**ASSIGNED TASK**
Filter this material down to the lines that hold "carries", copying each one.

**DATA EXCERPTS**

/-- A store commits at its home or is refused there. -/
def State.commit (s : State) (n : Nat) (x : Store) : State :=
  match x.place with
  | .peer _ _ _ =>
    match Config.peerAnswer s.tick with
    | none => (s.setStore n { x with phase := .refused Cause.peerRefused }).answerPacket x none false
    | some _ =>
      let old := x.op.oldWord (Config.peerWord s.tick)
      ((s.setStore n { x with phase := .committed }).answer x (.ready old)).answerPacket x (x.op.fetched old) true
  | _ =>
    match s.refusal x with
    | some c =>
      let s := ((s.putMark x).setStore n { x with phase := .refused c }).answerPacket x none false
      if c = Cause.errorConsumed then s.answer x (.poison x.ta) else s
    | none =>
      let r := (s.clearPoisonIf x).applyOp x.place x.op
      let old := x.op.fetched r.2
      ((((r.1.stampLine x).putMark x).setStore n { x with phase := .committed }).answer x (.ready r.2) |>.afterCommit s x).answerPacket
        x old true

/-- The die whose route entries a source endpoint uses; none for the hub die, which uses any (R343, R344). -/
def dieOf (src : Nat) : Option Nat :=
  if src < 4096 then some (coreDie src) else if src < 0x1100 then some ((src - 0x1000) / 64) else none

/-- A span link. -/
def State.link (s : State) (l : Nat) : Link := tabGetD s.links l .reset

/-- Whether flits pass over a link (R346). -/
def LinkState.carries : LinkState → Bool
  | .full => true
  | .erasure => true
  | .narrow => true
  | _ => false

/-- The route entry a source uses for a device: that of its die; from the hub die the first valid one (R344; log entry 70). -/
def State.routeEntry (s : State) (src dev : Nat) : Word :=
  match dieOf src with
  | some d => tabGetD s.routes (256 * d + dev) 0
  | none => (([0, 1, 2, 3].map fun d => tabGetD s.routes (256 * d + dev) 0).find? fun e => e.getLsbD 63).getD 0

/-- The span link a packet from one local endpoint to another of a device leaves by: LINKk with k = (s xor t) mod (N + 1); none
where the entry is not valid or the link's gateway refuses packets (R344, R347). -/
def State.route (s : State) (src dev dst : Nat) : Option Nat :=
  let e := s.routeEntry src dev
  let l := bits e (5 * ((src % 8192 ^^^ dst % 8192) % (bits e 20 2 + 1))) 5
  if e.getLsbD 63 ∧ l < Config.links ∧ (s.link l).state ≠ .removed then some l else none

/-- The endpoint of the gateway of a span link, on die floor(l / 6) (R343). -/
def gatewayEndpoint (l : Nat) : Nat := 0x1100 + l

/-- The link a store's copy leaves by, and whether it leaves at all: one without a route is kept at its source (R344). -/
def State.leave (s : State) (src : Nat) : Place → Option Nat × Bool
  | .peer dev _ _ => (s.route src dev 0x1FFF, (s.route src dev 0x1FFF).isSome)
  | _ => (none, true)

/-- Whether what has left by a link arrives: not while the link trains (R346). -/
def State.arrives (s : State) : Option Nat → Bool
  | some l => (s.link l).state.carries
  | none => true

/-- The router of an edge gateway, on its die's outer row or column (R369). -/
def gatewayRouter (l : Nat) : Nat × Nat :=
  let d := l / 6
  let i := l % 6
  if i < 3 then (d % 2 * 32 + (5 + 11 * i), d / 2 * 63) else (d % 2 * 63, d / 2 * 32 + (5 + 11 * (i - 3)))

/-- Package column and row of the router of an endpoint; none for a hub endpoint, which joins at any of the hub's four (R369). -/
def routerOf (e : Nat) : Option (Nat × Nat) :=
  let at' := fun (die x y : Nat) => (die % 2 * 32 + x, die / 2 * 32 + y)
  if e < 4096 then some (at' (coreDie e) (coreX e) (coreY e))
  else if e < 0x1100 then some (at' ((e - 0x1000) / 64) (4 * ((e - 0x1000) % 64 % 8) + 1) (4 * ((e - 0x1000) % 64 / 8) + 1))
  else if e < 0x1118 then some (gatewayRouter (e - 0x1100))
  else none

/-- The hub's router nearest to another router (R369). -/
def hubRouter (r : Nat × Nat) : Nat × Nat := (if r.1 ≤ 31 then 31 else 32, if r.2 ≤ 31 then 31 else 32)

/-- Where a packet's way through the grid starts and ends; none within the hub or within one core or slice (R369). -/
def wayOf (s d : Nat) : Option ((Nat × Nat) × (Nat × Nat)) :=
  if s = d then none
  else match routerOf s, routerOf d with
    | some a, some b => some (a, b)
    | some a, none => some (a, hubRouter a)
    | none, some b => some (hubRouter b, b)
    | none, none => none

/-- Whether two runs of links in one row or column overlap in one direction. -/
def runsMeet (a b c d : Nat) : Bool :=
  (decide (a < b ∧ c < d) && decide (max a c < min b d)) || (decide (b < a ∧ d < c) && decide (max b d < min a c))

/-- Whether two packets' paths share a mesh link, or the last one into an endpoint: along the row first, then along the column. A packet
that stays in its endpoint uses no link (R369). -/
def pathsMeet (s1 d1 s2 d2 : Nat) : Bool :=
  match wayOf s1 d1, wayOf s2 d2 with
  | some (a, b), some (c, d) =>
    decide (d1 = d2) || (decide (a.2 = c.2) && runsMeet a.1 b.1 c.1 d.1) || (decide (b.1 = d.1) && runsMeet a.2 b.2 c.2 d.2)
  | _, _ => false

/-- Where a store's way through the package ends: its home, or the gateway its copy leaves by (R343). -/
def State.storeEnd (s : State) (x : Store) : Nat :=
  match x.via with
  | some l => gatewayEndpoint l
  | none => s.homeOf x.place % 8192

/-- Where a message's way through the package starts: its sender's core, or the gateway it came by (R343). -/
def Msg.enters (m : Msg) : Nat :=
  match m.origin with
  | some o => gatewayEndpoint o.link
  | none => m.src

/-- Whether a store waits in the network behind a request message that waits for ring space: both on VC 3, over a shared link, the
message there first (R252). -/
def State.vcHeld (s : State) (x : Store) : Bool :=
  decide (x.stream.val % 4 = 3) && s.msgs.any fun m =>
    m.waiting && !m.reply && decide (m.dst < 4096 ∧ (x.stamp - m.since).toNat < 2 ^ 47) &&
      pathsMeet m.enters m.dst x.src (s.storeEnd x)

/-- Whether a place can be reached at all: host memory behind a port that stays down cannot (R366). -/
def State.placeUp (s : State) : Place → Bool
  | .host port _ => !s.portDown port
  | _ => true

/-- STORE_COMMIT: store n arrives; in order behind its predecessor (R141), with a mark (R142). A store that has
committed already is a duplicate: discarded and acknowledged again. -/
def execStoreCommit (n : Nat) (s : State) : Out :=
  match s.stores[n]? with
  | none => .next s
  | some x =>
    if x.phase = .issued ∧ x.out ∧ s.predDone x ∧ s.markRoom x ∧ s.arrives x.via ∧ s.placeUp x.place ∧ !s.vcHeld x then .next (s.commit n x) else .next s

/-! ### Settling, timing out -/

/-- Names a kernel to be killed with a cause (R103, R143). -/
def State.mustKill (s : State) (k : Nat) (c : Cause) : State :=
  { s with kills := s.kills ++ [{ kernel := k, cause := c, core := 0 }] }

/-- An engine. -/
def State.engine (s : State) : EngineRef → Engine
  | .copy c => (s.coreOf c).copy
  | .layout n => tabGetD s.layouts n .reset

/-- Replaces an engine. -/
def State.setEngine (s : State) (r : EngineRef) (e : Engine) : State :=
  match r with
  | .copy c => s.onCore c fun k => { k with copy := e }
  | .layout n => { s with layouts := tabPut s.layouts n e }

/-- An engine as a store of its command `number` settles at a VT (R166). -/
def Engine.settled (e : Engine) (number : BitVec 32) (vt : BitVec 48) : Engine :=
  let mark (a : Active) : Active := if a.number = number then { a with last := some vt } else a
  { e with running := e.running.map mark, settling := e.settling.map mark }

/-- Store n has settled: it is forgotten, its command notes the VT, and what it alone kept is released (R140, R166, R178). -/
def State.settled (s : State) (n : Nat) (x : Store) : State :=
  let s1 := { s with stores := dropAt s.stores n }
  (match x.unit with
    | some (r, number, _) => s1.setEngine r ((s1.engine r).settled number s.vt)
    | none => s1).tidy

/-- The hub learns that a write of its own has been refused or lost: a completion record faults its queue (R318), the packet whose data they
were fails (R314), a dump or a link snapshot stops there (R338, R341), and an attachment's tracing stops (R339). -/
def State.hubFails (s : State) (x : Store) (c : Cause) : State :=
  let stopped : State := { s with hubWork := s.hubWork.filter fun y => some y.w.what ≠ x.hub }
  match x.hub with
  | some (.record q) => { s with hbm := memPut s.hbm (objectBase 4 + 32 * q + 7) [2] }
  | some .data => { s with refusals := s.refusals ++ [(x.src, x.stream, x.seq, c)] }
  | some (.dump id header) => { stopped with dumpFaults := s.dumpFaults ++ [(id, header, taOfs x.ta, c)] }
  | some .snapshot => { stopped with snap := s.snap.map fun k => { k with failed := true } }
  | some (.trace a) => { stopped with muted := if s.muted.contains a then s.muted else s.muted ++ [a] }
  | _ => s

/-- What a refusal means to the source (R103, R220, R314): a task's kernel is killed, a firmware task's on a dispatch core too (R292), unless
a returning atomic has been answered with poison (R327); a dispatch core fails its step. -/
def State.refusedAt (s : State) (x : Store) (c : Cause) : State :=
  if x.hub.isSome then s.hubFails x c
  else if isDispatch x.src ∧ x.kernel = 0 then { s with refusals := s.refusals ++ [(x.src, x.stream, x.seq, c)] }
  else if x.src < 4096 ∨ isDispatch x.src then
    if x.reply.isSome ∧ c = Cause.errorConsumed then s else s.mustKill x.kernel c
  else s

/-- The acknowledgement of store n reaches its source (R140, R153). Stores to host memory settle by their packet's acknowledgement, and a
refused store of an engine by its refusal's return. -/
def State.settleStep (s : State) (n : Nat) : State :=
  match s.stores[n]? with
  | none => s
  | some x =>
    match x.place, x.phase with
    | .host _ _, _ => s
    | _, .committed => s.settled n x
    | _, .refused c => if x.unit.isSome then s else (s.settled n x).refusedAt x c
    | _, _ => s

/-- The acknowledgement of the RMA Write that carries store n settles it (R153, R358). -/
def State.hostStep (s : State) (n : Nat) : State :=
  match s.stores[n]? with
  | none => s
  | some x => match x.place, x.phase with
    | .host _ _, .committed => s.settled n x
    | _, _ => s

/-- Whether a store that has not committed waits for this one at their home (R141). -/
def State.waitedFor (s : State) (x : Store) : Bool :=
  s.stores.any fun y => decide (y.src = x.src ∧ y.origin = x.origin ∧ y.stream = x.stream ∧ y.pred = some x.seq ∧ y.phase = .issued) &&
    s.homeOf y.place == s.homeOf x.place

/-- The lost stores of a kernel that has ended leave the datum; each is forgotten once no store waits behind it, so that none commits
without its predecessor (R141, R143). -/
def State.forgetLost (s : State) (k : Nat) : State :=
  { s with stores := (s.stores.filter fun x => !decide (x.kernel = k ∧ x.phase = .lost) || s.waitedFor x).map fun x =>
      if x.kernel = k ∧ x.phase = .lost then { x with covered := false } else x }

**RESULT OF THE EXERCISE**
def LinkState.carries : LinkState → Bool
  | some l => (s.link l).state.carries
/-- The acknowledgement of the RMA Write that carries store n settles it (R153, R358). -/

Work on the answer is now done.